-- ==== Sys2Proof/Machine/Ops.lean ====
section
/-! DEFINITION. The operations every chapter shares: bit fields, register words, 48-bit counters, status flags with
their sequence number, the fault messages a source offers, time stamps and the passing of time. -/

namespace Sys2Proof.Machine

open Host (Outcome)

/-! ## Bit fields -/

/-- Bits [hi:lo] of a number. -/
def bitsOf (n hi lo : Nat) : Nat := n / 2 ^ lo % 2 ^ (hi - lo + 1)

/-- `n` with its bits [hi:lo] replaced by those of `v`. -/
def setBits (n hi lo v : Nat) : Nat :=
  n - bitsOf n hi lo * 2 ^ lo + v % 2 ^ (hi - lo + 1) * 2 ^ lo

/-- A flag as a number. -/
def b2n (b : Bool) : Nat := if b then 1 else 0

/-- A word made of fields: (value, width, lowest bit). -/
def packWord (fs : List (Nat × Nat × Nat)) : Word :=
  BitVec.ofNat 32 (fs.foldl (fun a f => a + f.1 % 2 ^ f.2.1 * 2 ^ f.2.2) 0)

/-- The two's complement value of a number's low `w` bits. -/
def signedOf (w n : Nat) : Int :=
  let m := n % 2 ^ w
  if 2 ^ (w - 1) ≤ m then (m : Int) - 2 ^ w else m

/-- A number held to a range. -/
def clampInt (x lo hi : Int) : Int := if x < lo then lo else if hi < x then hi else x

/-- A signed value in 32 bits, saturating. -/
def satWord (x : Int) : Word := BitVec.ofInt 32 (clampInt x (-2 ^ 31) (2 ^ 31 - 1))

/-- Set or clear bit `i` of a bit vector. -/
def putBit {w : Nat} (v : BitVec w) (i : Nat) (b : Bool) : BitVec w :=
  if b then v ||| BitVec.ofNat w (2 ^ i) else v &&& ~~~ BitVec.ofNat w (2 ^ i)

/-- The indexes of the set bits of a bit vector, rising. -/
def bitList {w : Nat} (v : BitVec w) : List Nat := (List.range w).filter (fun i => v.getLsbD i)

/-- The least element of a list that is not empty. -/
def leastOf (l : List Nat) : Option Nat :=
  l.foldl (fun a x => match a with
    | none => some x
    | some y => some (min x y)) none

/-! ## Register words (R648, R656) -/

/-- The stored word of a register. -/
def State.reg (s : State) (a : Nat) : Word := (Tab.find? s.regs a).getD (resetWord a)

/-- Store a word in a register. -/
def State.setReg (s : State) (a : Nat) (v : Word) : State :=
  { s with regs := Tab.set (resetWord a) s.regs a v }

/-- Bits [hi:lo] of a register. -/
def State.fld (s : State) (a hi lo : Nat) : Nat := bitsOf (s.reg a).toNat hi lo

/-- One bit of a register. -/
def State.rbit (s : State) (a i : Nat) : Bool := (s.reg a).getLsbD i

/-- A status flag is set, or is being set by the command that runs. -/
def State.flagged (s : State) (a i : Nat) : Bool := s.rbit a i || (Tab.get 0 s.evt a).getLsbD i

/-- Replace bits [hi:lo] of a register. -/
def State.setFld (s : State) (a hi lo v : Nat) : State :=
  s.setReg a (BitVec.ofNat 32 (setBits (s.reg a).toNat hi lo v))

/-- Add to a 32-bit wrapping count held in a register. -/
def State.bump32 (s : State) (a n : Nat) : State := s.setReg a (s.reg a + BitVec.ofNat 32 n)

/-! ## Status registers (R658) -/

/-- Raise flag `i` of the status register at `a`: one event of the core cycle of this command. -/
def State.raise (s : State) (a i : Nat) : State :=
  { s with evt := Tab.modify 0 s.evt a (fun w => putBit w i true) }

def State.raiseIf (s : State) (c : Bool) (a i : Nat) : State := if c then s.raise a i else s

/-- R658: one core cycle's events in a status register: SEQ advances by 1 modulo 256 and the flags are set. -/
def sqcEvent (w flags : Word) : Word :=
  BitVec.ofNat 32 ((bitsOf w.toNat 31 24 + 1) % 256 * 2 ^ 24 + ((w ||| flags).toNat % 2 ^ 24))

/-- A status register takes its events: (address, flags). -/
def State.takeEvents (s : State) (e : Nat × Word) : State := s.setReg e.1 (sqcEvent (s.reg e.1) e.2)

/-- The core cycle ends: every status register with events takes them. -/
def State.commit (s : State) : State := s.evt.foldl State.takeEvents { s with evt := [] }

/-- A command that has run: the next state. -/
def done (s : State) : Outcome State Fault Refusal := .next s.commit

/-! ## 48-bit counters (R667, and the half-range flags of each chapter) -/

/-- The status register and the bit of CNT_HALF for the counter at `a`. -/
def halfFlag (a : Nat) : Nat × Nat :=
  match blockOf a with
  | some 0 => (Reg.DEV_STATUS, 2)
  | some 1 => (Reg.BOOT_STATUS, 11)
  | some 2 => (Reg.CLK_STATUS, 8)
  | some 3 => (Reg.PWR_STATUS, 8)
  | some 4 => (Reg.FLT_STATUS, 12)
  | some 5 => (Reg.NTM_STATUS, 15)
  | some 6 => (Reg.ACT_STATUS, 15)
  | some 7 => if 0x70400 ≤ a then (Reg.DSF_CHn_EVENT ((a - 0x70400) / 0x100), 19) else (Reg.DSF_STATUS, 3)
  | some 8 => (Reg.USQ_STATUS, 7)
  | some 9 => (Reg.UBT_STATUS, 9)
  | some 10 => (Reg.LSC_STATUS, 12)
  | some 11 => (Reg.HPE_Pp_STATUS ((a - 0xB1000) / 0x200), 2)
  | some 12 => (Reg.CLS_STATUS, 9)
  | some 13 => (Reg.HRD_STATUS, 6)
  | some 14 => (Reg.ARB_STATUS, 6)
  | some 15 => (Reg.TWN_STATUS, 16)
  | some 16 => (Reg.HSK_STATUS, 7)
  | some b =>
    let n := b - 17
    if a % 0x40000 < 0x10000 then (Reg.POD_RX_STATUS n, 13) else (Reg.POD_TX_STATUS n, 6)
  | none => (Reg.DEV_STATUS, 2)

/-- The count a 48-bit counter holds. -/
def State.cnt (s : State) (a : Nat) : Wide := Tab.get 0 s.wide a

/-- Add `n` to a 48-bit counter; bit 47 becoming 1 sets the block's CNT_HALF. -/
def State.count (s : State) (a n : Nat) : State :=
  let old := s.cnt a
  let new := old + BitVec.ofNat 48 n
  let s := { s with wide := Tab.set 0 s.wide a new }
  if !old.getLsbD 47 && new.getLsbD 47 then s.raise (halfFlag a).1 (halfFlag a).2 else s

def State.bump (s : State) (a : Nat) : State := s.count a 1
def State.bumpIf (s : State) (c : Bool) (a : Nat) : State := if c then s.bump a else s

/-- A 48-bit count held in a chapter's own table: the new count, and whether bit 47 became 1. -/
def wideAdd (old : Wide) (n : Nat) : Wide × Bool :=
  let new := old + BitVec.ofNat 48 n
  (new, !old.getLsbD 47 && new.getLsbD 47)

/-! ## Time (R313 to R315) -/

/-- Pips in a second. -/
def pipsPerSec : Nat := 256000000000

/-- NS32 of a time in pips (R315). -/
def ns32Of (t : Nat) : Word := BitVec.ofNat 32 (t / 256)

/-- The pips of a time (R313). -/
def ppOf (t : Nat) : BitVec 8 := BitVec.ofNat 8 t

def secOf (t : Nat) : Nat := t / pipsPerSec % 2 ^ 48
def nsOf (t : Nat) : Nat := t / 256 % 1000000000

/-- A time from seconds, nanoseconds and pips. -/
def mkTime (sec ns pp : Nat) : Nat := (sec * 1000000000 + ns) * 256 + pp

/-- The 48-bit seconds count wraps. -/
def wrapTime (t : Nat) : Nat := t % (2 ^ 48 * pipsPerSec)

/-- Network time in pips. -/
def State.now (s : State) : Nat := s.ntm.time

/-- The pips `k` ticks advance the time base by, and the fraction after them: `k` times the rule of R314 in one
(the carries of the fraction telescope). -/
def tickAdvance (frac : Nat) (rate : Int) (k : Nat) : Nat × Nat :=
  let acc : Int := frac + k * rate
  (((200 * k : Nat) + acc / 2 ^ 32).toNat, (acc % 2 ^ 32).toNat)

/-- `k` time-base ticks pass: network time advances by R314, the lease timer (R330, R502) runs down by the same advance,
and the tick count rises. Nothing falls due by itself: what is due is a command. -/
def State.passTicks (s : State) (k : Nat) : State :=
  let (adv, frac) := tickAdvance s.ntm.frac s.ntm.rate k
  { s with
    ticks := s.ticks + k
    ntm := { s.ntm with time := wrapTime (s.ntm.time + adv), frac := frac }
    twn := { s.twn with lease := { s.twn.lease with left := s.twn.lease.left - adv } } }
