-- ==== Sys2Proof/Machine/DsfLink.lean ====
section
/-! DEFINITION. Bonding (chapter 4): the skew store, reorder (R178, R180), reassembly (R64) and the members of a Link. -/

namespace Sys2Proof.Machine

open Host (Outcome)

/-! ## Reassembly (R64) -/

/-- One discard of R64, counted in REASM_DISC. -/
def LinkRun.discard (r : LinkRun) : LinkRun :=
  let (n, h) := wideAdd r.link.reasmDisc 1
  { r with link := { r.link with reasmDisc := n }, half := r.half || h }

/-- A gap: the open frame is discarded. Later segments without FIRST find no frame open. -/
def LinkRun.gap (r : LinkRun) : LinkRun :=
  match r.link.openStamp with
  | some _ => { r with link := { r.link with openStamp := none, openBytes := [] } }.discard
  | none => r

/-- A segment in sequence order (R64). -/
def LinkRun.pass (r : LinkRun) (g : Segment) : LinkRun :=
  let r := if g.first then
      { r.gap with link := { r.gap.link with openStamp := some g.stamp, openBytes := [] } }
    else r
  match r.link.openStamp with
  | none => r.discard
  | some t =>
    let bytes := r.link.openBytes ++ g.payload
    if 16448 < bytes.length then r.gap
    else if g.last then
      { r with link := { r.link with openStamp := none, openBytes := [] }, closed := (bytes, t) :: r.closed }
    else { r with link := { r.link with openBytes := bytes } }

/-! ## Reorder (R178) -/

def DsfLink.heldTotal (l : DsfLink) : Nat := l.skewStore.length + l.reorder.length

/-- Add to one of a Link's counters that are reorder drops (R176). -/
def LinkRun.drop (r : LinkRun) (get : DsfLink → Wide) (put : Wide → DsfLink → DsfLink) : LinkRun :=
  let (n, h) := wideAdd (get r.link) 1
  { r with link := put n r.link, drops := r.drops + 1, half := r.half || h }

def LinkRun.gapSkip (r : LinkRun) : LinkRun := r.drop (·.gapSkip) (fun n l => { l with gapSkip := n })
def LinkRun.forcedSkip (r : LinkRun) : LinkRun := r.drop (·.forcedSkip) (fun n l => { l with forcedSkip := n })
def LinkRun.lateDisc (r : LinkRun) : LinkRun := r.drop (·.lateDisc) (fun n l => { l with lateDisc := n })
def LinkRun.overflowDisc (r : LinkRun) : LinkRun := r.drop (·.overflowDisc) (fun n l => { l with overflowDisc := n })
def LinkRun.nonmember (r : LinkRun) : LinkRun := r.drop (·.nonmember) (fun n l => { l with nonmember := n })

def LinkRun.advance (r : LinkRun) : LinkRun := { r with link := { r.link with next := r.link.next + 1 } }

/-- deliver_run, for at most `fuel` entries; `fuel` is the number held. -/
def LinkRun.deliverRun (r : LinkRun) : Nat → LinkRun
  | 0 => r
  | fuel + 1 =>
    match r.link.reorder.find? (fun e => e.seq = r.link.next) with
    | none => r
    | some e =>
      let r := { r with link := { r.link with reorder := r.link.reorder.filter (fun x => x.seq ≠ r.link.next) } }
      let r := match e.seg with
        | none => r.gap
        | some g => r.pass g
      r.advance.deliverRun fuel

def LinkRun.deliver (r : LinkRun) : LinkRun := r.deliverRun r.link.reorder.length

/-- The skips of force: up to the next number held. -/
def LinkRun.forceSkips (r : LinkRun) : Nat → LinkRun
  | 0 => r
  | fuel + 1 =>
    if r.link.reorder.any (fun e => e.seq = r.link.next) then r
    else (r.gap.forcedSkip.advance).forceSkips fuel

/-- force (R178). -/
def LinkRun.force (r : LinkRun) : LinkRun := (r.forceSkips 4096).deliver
______________________________
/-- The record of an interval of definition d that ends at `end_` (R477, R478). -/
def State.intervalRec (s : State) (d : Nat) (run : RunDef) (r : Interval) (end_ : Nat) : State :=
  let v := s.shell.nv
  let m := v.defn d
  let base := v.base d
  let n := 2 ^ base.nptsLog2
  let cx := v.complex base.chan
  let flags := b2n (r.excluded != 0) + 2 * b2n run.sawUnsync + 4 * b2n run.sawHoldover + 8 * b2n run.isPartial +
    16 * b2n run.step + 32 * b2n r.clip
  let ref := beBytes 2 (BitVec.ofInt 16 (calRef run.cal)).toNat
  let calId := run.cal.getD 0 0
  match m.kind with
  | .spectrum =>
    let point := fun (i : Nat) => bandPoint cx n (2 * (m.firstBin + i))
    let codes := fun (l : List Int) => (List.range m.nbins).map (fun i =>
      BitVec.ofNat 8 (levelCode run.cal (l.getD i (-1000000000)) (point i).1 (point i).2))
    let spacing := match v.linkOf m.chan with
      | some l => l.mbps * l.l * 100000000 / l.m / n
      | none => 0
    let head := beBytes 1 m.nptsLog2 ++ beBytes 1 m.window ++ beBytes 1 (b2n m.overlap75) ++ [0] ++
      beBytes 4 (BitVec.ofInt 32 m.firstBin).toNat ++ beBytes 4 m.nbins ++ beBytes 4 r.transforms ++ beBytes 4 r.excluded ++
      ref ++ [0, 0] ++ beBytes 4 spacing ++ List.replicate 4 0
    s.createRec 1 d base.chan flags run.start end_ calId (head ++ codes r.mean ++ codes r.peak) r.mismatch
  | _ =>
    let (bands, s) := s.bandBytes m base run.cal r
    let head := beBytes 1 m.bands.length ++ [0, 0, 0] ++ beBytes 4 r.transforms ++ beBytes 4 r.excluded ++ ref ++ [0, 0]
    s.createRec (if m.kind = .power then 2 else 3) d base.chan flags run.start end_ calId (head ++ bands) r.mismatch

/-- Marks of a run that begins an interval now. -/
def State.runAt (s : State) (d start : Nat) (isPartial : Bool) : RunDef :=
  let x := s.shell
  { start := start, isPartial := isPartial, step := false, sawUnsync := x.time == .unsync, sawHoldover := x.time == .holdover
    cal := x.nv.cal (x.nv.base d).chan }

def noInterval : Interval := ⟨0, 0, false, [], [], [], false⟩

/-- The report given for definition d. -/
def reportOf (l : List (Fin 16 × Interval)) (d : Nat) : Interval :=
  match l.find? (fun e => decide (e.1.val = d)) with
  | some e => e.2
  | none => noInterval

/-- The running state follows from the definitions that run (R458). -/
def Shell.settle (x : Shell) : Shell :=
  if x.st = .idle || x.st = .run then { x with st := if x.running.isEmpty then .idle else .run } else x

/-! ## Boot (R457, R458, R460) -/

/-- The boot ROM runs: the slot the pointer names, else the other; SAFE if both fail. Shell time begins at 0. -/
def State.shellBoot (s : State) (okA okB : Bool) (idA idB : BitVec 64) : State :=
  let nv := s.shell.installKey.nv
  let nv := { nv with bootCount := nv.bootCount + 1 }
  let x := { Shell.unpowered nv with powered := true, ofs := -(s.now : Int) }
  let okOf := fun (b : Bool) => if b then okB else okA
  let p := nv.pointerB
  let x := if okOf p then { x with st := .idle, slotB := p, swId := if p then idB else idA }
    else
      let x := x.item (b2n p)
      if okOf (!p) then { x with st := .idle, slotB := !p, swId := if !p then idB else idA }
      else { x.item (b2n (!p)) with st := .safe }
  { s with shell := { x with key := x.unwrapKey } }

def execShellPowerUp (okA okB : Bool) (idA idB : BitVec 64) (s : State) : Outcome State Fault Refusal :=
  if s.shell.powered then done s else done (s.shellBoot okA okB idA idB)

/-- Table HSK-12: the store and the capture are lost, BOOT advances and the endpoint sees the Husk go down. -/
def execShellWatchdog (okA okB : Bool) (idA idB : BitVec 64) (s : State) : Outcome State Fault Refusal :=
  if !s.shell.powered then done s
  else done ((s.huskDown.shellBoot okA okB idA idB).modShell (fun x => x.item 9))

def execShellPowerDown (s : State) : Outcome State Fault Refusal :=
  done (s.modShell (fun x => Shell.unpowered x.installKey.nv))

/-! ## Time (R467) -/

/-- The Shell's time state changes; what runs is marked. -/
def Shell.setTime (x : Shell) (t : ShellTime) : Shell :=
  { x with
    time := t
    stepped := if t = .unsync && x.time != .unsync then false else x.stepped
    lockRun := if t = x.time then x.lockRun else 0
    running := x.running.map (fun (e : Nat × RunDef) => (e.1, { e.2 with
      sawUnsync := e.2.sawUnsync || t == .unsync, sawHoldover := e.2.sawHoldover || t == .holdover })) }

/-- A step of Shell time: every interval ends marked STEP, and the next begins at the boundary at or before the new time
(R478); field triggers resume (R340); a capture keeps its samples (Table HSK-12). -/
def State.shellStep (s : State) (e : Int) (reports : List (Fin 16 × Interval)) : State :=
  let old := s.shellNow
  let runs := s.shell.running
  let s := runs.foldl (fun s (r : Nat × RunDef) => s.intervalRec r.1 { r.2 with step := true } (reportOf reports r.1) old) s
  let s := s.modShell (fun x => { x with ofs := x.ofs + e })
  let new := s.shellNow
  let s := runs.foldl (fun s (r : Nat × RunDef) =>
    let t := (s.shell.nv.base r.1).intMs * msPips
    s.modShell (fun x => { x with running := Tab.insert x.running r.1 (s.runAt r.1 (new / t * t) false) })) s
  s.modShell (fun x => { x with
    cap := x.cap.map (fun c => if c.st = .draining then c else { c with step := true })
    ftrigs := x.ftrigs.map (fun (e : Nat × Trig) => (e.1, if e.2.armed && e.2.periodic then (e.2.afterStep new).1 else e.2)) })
______________________________
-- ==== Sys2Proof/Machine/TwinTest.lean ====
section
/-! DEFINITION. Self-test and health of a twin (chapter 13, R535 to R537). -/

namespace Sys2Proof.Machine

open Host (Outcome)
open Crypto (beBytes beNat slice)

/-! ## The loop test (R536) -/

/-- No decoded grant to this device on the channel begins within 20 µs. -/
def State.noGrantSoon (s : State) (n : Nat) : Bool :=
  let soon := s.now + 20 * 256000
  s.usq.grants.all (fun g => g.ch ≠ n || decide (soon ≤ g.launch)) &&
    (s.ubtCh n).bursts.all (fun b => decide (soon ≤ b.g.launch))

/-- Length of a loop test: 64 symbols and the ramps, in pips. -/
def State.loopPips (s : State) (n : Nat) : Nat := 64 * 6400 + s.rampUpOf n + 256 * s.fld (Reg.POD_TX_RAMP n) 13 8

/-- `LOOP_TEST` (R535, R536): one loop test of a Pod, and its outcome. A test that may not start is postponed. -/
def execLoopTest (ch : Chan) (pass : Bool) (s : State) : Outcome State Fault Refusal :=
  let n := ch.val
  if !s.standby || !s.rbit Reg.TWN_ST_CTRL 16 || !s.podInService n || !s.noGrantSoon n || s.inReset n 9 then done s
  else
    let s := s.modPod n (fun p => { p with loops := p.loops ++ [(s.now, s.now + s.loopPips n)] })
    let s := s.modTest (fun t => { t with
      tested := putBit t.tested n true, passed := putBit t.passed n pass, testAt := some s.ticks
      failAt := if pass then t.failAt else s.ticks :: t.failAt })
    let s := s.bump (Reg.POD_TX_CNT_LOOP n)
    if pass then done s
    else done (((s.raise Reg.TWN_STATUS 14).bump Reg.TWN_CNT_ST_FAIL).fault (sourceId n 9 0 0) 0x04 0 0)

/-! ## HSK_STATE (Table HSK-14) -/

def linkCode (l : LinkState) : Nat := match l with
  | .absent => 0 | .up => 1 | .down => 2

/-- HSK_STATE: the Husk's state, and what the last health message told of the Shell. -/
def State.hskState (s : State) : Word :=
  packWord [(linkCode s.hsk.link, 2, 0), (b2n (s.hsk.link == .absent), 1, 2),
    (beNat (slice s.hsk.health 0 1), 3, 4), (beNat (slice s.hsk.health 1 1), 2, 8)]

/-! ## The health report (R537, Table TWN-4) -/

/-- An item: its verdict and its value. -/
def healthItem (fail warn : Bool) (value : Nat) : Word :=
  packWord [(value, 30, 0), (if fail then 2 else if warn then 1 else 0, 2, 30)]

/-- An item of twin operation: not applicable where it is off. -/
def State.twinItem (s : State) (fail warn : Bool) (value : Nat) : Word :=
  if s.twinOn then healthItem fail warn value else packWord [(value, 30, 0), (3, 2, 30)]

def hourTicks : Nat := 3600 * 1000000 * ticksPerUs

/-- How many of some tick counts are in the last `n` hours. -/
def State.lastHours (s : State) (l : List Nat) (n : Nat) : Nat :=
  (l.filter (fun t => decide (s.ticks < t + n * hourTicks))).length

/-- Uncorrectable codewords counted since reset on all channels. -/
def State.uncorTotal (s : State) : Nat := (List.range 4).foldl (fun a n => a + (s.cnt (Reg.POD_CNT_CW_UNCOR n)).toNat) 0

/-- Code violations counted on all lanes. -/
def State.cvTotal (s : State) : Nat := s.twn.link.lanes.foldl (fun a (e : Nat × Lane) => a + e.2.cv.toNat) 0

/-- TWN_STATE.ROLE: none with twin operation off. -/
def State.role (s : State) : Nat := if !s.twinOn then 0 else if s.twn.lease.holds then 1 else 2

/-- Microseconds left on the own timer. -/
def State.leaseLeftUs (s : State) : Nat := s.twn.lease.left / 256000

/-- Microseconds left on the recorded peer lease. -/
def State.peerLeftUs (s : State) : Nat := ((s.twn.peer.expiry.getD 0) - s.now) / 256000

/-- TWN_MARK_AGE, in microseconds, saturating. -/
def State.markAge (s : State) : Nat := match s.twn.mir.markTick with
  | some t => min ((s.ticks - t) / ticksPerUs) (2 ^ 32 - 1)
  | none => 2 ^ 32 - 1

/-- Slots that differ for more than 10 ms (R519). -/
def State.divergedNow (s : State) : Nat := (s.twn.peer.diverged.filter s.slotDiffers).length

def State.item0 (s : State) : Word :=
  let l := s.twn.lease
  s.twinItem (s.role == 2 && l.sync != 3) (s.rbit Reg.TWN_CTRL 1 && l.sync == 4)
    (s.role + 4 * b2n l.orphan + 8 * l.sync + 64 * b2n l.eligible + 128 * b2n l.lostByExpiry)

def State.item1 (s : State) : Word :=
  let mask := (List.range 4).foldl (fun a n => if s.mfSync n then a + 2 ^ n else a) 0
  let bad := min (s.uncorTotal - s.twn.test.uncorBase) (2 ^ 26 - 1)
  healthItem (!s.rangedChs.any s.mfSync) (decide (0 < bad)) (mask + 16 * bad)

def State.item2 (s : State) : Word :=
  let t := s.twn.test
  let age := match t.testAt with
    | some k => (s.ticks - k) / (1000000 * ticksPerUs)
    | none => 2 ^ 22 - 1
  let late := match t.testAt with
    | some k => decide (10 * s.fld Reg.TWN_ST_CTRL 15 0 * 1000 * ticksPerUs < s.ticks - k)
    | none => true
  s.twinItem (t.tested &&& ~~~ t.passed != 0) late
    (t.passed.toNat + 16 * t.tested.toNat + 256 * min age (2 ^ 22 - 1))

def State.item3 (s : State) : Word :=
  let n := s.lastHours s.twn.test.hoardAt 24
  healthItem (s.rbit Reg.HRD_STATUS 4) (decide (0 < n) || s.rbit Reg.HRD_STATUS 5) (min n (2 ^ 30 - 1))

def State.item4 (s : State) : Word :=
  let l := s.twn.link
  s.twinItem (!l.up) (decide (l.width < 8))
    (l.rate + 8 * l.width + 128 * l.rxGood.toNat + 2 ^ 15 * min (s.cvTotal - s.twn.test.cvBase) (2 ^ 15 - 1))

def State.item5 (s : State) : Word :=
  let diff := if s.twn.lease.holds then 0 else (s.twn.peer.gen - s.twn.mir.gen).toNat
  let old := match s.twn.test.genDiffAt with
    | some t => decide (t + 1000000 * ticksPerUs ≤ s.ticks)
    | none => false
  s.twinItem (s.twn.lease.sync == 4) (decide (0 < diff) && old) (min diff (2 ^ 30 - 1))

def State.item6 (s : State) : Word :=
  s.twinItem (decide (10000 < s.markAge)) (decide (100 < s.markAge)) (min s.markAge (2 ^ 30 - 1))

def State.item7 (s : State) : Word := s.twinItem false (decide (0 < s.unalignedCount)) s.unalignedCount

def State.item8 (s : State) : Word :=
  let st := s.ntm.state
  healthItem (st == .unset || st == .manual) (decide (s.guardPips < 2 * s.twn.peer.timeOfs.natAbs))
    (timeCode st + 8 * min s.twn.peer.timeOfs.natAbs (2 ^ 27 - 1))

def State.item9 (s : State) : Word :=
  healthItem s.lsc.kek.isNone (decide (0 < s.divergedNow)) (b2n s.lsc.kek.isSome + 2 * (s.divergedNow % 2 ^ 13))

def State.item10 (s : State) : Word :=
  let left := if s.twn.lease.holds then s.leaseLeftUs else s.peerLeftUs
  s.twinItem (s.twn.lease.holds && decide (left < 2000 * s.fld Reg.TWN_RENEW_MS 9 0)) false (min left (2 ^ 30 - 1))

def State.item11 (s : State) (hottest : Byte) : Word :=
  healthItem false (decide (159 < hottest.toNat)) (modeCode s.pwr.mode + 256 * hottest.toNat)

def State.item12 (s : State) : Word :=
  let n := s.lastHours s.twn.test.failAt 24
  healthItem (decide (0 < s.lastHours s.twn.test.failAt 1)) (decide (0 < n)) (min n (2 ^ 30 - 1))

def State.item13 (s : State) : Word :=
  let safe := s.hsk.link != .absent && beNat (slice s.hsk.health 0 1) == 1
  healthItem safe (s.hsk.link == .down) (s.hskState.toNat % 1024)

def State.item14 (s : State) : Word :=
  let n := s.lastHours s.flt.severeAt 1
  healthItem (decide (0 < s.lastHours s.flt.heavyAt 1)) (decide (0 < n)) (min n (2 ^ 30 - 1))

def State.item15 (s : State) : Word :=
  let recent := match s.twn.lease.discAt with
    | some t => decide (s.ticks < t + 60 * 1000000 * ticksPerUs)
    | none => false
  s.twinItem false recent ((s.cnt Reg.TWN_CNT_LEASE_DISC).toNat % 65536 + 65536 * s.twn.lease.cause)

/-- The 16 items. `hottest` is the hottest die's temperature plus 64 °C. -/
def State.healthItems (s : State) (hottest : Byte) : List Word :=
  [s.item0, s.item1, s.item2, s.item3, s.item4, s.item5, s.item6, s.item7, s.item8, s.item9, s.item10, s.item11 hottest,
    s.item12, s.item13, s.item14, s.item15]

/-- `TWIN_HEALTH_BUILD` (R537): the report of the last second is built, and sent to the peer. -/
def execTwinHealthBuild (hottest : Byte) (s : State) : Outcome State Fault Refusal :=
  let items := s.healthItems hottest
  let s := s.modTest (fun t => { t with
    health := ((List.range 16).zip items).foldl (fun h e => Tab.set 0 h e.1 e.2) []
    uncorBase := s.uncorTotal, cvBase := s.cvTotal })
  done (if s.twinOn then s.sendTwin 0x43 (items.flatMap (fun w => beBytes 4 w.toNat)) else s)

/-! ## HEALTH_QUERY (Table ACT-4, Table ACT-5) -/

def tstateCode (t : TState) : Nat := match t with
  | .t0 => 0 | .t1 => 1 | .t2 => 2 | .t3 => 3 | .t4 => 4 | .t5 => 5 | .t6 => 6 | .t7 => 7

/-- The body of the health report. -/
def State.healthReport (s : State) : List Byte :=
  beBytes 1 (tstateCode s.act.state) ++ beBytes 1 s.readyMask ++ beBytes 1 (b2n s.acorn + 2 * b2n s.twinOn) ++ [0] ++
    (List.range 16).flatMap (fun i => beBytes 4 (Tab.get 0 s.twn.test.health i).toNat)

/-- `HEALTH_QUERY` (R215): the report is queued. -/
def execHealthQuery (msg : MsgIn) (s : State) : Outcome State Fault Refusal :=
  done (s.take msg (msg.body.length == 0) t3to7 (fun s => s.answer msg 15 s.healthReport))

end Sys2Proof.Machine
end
______________________________
Copy out only the lines of the records above from the one with "-- ==== Sys2Proof/Machine/Ops.lean" through the one with "def packWord (fs", exactly as they stand, both included.

-- ==== Sys2Proof/Machine/Ops.lean ====
section
/-! DEFINITION. The operations every chapter shares: bit fields, register words, 48-bit counters, status flags with
their sequence number, the fault messages a source offers, time stamps and the passing of time. -/

namespace Sys2Proof.Machine

open Host (Outcome)

/-! ## Bit fields -/

/-- Bits [hi:lo] of a number. -/
def bitsOf (n hi lo : Nat) : Nat := n / 2 ^ lo % 2 ^ (hi - lo + 1)

/-- `n` with its bits [hi:lo] replaced by those of `v`. -/
def setBits (n hi lo v : Nat) : Nat :=
  n - bitsOf n hi lo * 2 ^ lo + v % 2 ^ (hi - lo + 1) * 2 ^ lo

/-- A flag as a number. -/
def b2n (b : Bool) : Nat := if b then 1 else 0

/-- A word made of fields: (value, width, lowest bit). -/
def packWord (fs : List (Nat × Nat × Nat)) : Word :=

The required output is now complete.